Arka bahçede, elma ağacının altında dergiye bakıyorlar. Derginin kapağında koca memeli sarışın bir kadın var. Çaktırmadan ben de bakıyorum. Metin gözlerimi yakalayınca, “Musluğa su yürüdü mü lan çakal?” diye kahkaha atıyor. On dört yaşımdayım, “Sen kendi musluğuna bak aslanım!” diye erkekleniyorum. Aydın doğrulup enseme bir şaplak indiriyor. “Patron görmesin musluğu, ucundan biraz daha kestirir,” diye yılışıyor. Sonra dergiyi katlayıp arka cebine sokuyor Metin.

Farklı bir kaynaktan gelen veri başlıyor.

-- ==== Sys2Proof/Machine/Reset.lean ====
section
/-! DEFINITION. RESET (spec/70_reset_and_hazards.md R167). -/

namespace Sys2Proof.Machine

/-- The receive registers after RESET: IDLE, the others and every byte of `rx_buf` unspecified, so free values (log
entry 5). -/
def resetRx (c : Config) (k : Nat) : RxRegs where
  state := .idle
  addr := Config.freeByte k
  mtype := Config.freeByte (k + 1)
  len := Config.freeByte (k + 2)
  rem := Config.freeByte (k + 3)
  acc := Config.freeByte (k + 4)
  buf := freeBuffer (k + 7) c.maxPayload

/-- The safety-net timer after RESET: disarmed, `snt_count` unspecified within 0..`SNT_WINDOW`
(spec/10_state.md R27). -/
def resetSnt (c : Config) (k : Nat) : Snt := ⟨false, Config.freeCount k % (c.sntWindow + 1)⟩

/-- The TxJob after RESET: not active, no echo pending, the others and every byte of `tx_buf` unspecified (log
entry 5). -/
def resetTx (c : Config) (k : Nat) : TxJob where
  active := false
  mtype := Config.freeByte (k + 5)
  len := Config.freeByte (k + 6)
  buf := freeBuffer (k + 7 + c.maxPayload) c.maxPayload
  total := Config.freeIndex k
  idx := Config.freeIndex (k + 1)
  echoPending := false

/-- RST: RESET (R167). `bus_out` is an observation and is not cleared; nor are the emitted values (log entry 3). -/
def execRst (s : State) : Result :=
  .next (enableReceive { s with
    rx := resetRx s.cfg s.free
    snt := resetSnt s.cfg s.free
    rxEn := true
    tx := resetTx s.cfg s.free
    cnt := Stats.zero
    rq := []
    utxFifo := []
    free := s.free + (7 + 2 * s.cfg.maxPayload) })

end Sys2Proof.Machine
end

Dalgayı kesmeleri için, “Bulaşık birikmiş oğlum, usta kudurdu,” diyorum. Omuz silkiyor Metin, çaycıya bakarak pis pis gülüyor.

“Aydın la, belediye aşılamıyor muydu iti köpeği?”

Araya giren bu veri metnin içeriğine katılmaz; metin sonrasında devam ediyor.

/-- R120 with R121: an accepted TX_BEGIN creates the job, turns the bus, loads the FIFO and returns ACCEPTED; and
nothing else changes. -/
def Obligations.AcceptedTxBeginStartsTheJob : Prop :=
  ∀ (s : State) (r : Response), s.cfg.cfgEnable = true → s.tx.active = false → s.dir = .receive → r.wf = true →
    (responseLen r).toNat ≤ s.cfg.maxPayload →
    ∃ t, exec (.txb r) s = .next t ∧ HoldsResponse t r ∧
      t.tx.active = true ∧ t.tx.echoPending = s.cfg.echo ∧ t.rxEn = false ∧ t.dir = .transmit ∧
      t.tx.idx.toNat = min t.tx.total.toNat (s.cfg.txFifoDepth - s.utxFifo.length) ∧
      t.utxFifo = s.utxFifo ++ (encodeS2M s.cfg r).take (s.cfg.txFifoDepth - s.utxFifo.length) ∧
      t.outputs = s.outputs ++ [.txbStatus .accepted] ∧
      (r = .empty → t.tx.mtype = s.tx.mtype) ∧
      (∀ k, (responseLen r).toNat ≤ k → Memory.read t.tx.buf k = Memory.read s.tx.buf k) ∧
      t.cfg = s.cfg ∧ t.rx = s.rx ∧ t.snt = s.snt ∧ t.cnt = s.cnt ∧ t.rq = s.rq ∧ t.busOut = s.busOut ∧
      t.trace = s.trace ∧ t.free = s.free

/-- R122 with R121: TX_SPACE has no step unless enabled; enabled, it fills the FIFO with the next bytes of the
response. -/
def Obligations.TxSpaceFillsTheFifo : Prop :=
  (∀ s : State, ¬(s.tx.active = true ∧ s.utxFifo.length < s.cfg.txFifoDepth) →
    exec .txs s = .refused .txSpaceNotEnabled) ∧
  (∀ (s : State) (r : Response), HoldsResponse s r → s.tx.active = true → s.utxFifo.length < s.cfg.txFifoDepth →
    s.tx.idx.toNat ≤ s.tx.total.toNat →
    exec .txs s = .next { s with
      utxFifo := s.utxFifo ++
        ((encodeS2M s.cfg r).drop s.tx.idx.toNat).take (s.cfg.txFifoDepth - s.utxFifo.length)
      tx := { s.tx with
        idx := BitVec.ofNat 9
          (min s.tx.total.toNat (s.tx.idx.toNat + (s.cfg.txFifoDepth - s.utxFifo.length))) } })

/-- R123: LINE_OUT moves the FIFO's head to the line; with ECHO the byte comes back as an RX_BYTE, discarded where
`rx_en` = 0; and in every state of the invariant the byte leaves with DE asserted. -/
def Obligations.LineOutSendsTheHead : Prop :=
  (∀ s : State, Inv s → s.utxFifo ≠ [] → s.de = true ∧ s.rxEn = false) ∧
  ∀ s : State,
    (s.utxFifo = [] → exec .lout s = .refused .lineOutNotEnabled) ∧
    (∀ (b : Byte) (rest : List Byte), s.utxFifo = b :: rest →
      (s.cfg.echo = false → exec .lout s = .next { s with utxFifo := rest, busOut := s.busOut ++ [b] }) ∧
      (s.cfg.echo = true → exec .lout s = exec (.rxb b) { s with utxFifo := rest, busOut := s.busOut ++ [b] }) ∧
      (s.rxEn = false → exec .lout s = .next { s with utxFifo := rest, busOut := s.busOut ++ [b] }))

/-- R124 and spec/10_state.md R41: no echo byte reaches the receive state machine, and every byte leaves with DE
asserted. -/
def Obligations.EchoIsNeverDecoded : Prop :=
  ∀ (s t : State), Inv s → exec .lout s = .next t →
    s.de = true ∧ t.de = true ∧
    ∃ b rest, s.utxFifo = b :: rest ∧ t = { s with utxFifo := rest, busOut := s.busOut ++ [b] }

/-- R125: TX_DONE has no step unless enabled; enabled, it clears the job, drains the echo, sets RECEIVE and re-arms
reception, and changes nothing else. -/
def Obligations.TxDoneReleasesTheBus : Prop :=
  ∀ s : State,
    (¬(s.tx.active = true ∧ s.tx.idx = s.tx.total ∧ s.utxFifo = []) → exec .txd s = .refused .txDoneNotEnabled) ∧
    (s.tx.active = true → s.tx.idx = s.tx.total → s.utxFifo = [] →
      exec .txd s = .next { s with
        tx := { s.tx with active := false, echoPending := false }
        dir := .receive
        rxEn := true })

/-- R126, R134, R136: only TX_DONE (RESET aside) ends a job, turns the bus to RECEIVE and turns reception on; only an
accepted TX_BEGIN starts a job, turns the bus to TRANSMIT and turns reception off. -/
def Obligations.OnlyTxDoneEndsAJob : Prop :=
  ∀ (i : Instr) (s t : State), exec i s = .next t →
    (s.tx.active = true → t.tx.active = false → i = .txd ∨ i = .rst) ∧
    (s.tx.active = false → t.tx.active = true →
      (∃ r, i = .txb r) ∧ s.dir = .receive ∧ t.outputs = s.outputs ++ [.txbStatus .accepted]) ∧
    (s.dir = .transmit → t.dir = .receive → i = .txd ∨ i = .rst) ∧
    (s.dir = .receive → t.dir = .transmit →
      (∃ r, i = .txb r) ∧ s.tx.active = false ∧ t.tx.active = true ∧
        t.outputs = s.outputs ++ [.txbStatus .accepted]) ∧
    (s.rxEn = true → t.rxEn = false →
      (∃ r, i = .txb r) ∧ s.tx.active = false ∧ t.tx.active = true ∧
        t.outputs = s.outputs ++ [.txbStatus .accepted]) ∧
    (s.rxEn = false → t.rxEn = true → i = .txd ∨ i = .rst)

/-- R131, R132, R133, R135: the direction controller's two operations. -/
def Obligations.DirectionOperations : Prop :=
  ∀ s : State,
    enableTransmit s = { s with dir := .transmit } ∧ (enableTransmit s).de = true ∧
    enableReceive s = { s with dir := .receive } ∧ (enableReceive s).de = false ∧
    enableTransmit (enableTransmit s) = enableTransmit s ∧ enableReceive (enableReceive s) = enableReceive s ∧
    (s.dir = .transmit → enableTransmit s = s) ∧ (s.dir = .receive → enableReceive s = s) ∧
    (s.de = true ↔ s.dir = .transmit)

/-- R128, R129: the bytes on the line from an accepted TX_BEGIN to its TX_DONE are exactly the encoded response,
whatever events come between (rejected TX_BEGINs among them). -/
def Obligations.BytesOnTheLineAreTheEncodedResponse : Prop :=
  ∀ (s s1 s2 s3 : State) (r : Response) (es : List Instr), Inv s → r.wf = true → s.tx.active = false →
    exec (.txb r) s = .next s1 → s1.tx.active = true →
    (∀ e ∈ es, e ≠ .txd ∧ e ≠ .rst) → execAll es s1 = .next s2 → exec .txd s2 = .next s3 →
    s3.busOut = s.busOut ++ encodeS2M s.cfg r

/-- Every job in flight can be brought to its TX_DONE by UART events alone: the transmit side never blocks. -/
def Obligations.EveryJobCanFinish : Prop :=
  ∀ s : State, Inv s → s.tx.active = true →
    ∃ (es : List Instr) (t : State), (∀ e ∈ es, e = .lout ∨ e = .txs) ∧ execAll (es ++ [.txd]) s = .next t ∧
      t.tx.active = false ∧ t.dir = .receive ∧ t.rxEn = true ∧ t.utxFifo = []

/-- R102, R155, R179: from an accepted TX_BEGIN to its TX_DONE nothing is received: with no TICK between, the receive
side comes out as it went in. -/
def Obligations.NothingIsReceivedDuringAJob : Prop :=
  ∀ (s s2 : State) (es : List Instr), Inv s → s.tx.active = true → (∀ e ∈ es, e ≠ .txd ∧ e ≠ .rst) →
    execAll es s = .next s2 →
    s2.rxEn = false ∧ s2.dir = .transmit ∧ s2.cnt.frames = s.cnt.frames ∧ s2.cnt.cksumErr = s.cnt.cksumErr ∧
    s2.cnt.lenErr = s.cnt.lenErr ∧ s2.cnt.qovf = s.cnt.qovf ∧
    ((∀ e ∈ es, e ≠ .tick) → s2.rx = s.rx ∧ s2.snt = s.snt)

/-! ### Host interface (spec/44_host.md) -/

/-- R137: POP returns and removes the oldest frame, or NONE. -/
def Obligations.PopReturnsTheOldestFrame : Prop :=
  ∀ s : State,
    (s.rq = [] → exec .pop s = .next { s with outputs := s.outputs ++ [.popResult none] }) ∧
    (∀ (f : Frame) (rest : List Frame), s.rq = f :: rest →
      exec .pop s = .next { s with rq := rest, outputs := s.outputs ++ [.popResult (some f)] })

“Oğlum,” diyor çaycı kahkaha atarak, “belediyede para mı kaldı? Ama şikâyet olursa ekip gönderip zehirliyor. Ama dikkat et ha! Mutfakta kara götünden ısırmasın senin.”

Metin, fırsat bekliyormuş gibi ayağa kalkıyor, sağ eliyle aletini avuçlayıp, “O ancak bunu ısırır!” diyor. Ne söylerse kahkahayı basıyor öbürü. O güldükçe de daha fena şımarıyor. Sonra iç çekermiş gibi, “O kır eşeğin ne mal olduğunu bir ben bilirim,” diyor. Babası yaşındaki adama söylediklerini kulağı duymadan sıralıyor ortaya. Yüzümü ekşitip çirkin suratına bakıyorum. Terlemiş burnunun hemen altında sapsarı dişleri görünüyor. Hep beraber lokantaya yürüyoruz. Metin eşikteki yüksek basamağı geçerken sol dizini eliyle tutuyor. Aydın çay ocağına, biz mutfağa yollanıyoruz. Ustanın elinde tahta saplı bir bıçak var. Akşam için patatesleri soyuyor aheste. Ağzındaki sigara filtresine kadar yanmış. Metin, ustanın yıkadığı bulaşığı beğenmemiş olacak ki tamamını tekrar eviyenin içine boca ediyor. Metal tabakların şıngırtısı kulakları sağır edecek gibi. Usta Metin’e bakıyor, ben ustaya. Allah’tan amcamın mavi kamyoneti lokantanın önünde duruyor. Az daha gecikse, mutfakta kan gövdeyi götürecek.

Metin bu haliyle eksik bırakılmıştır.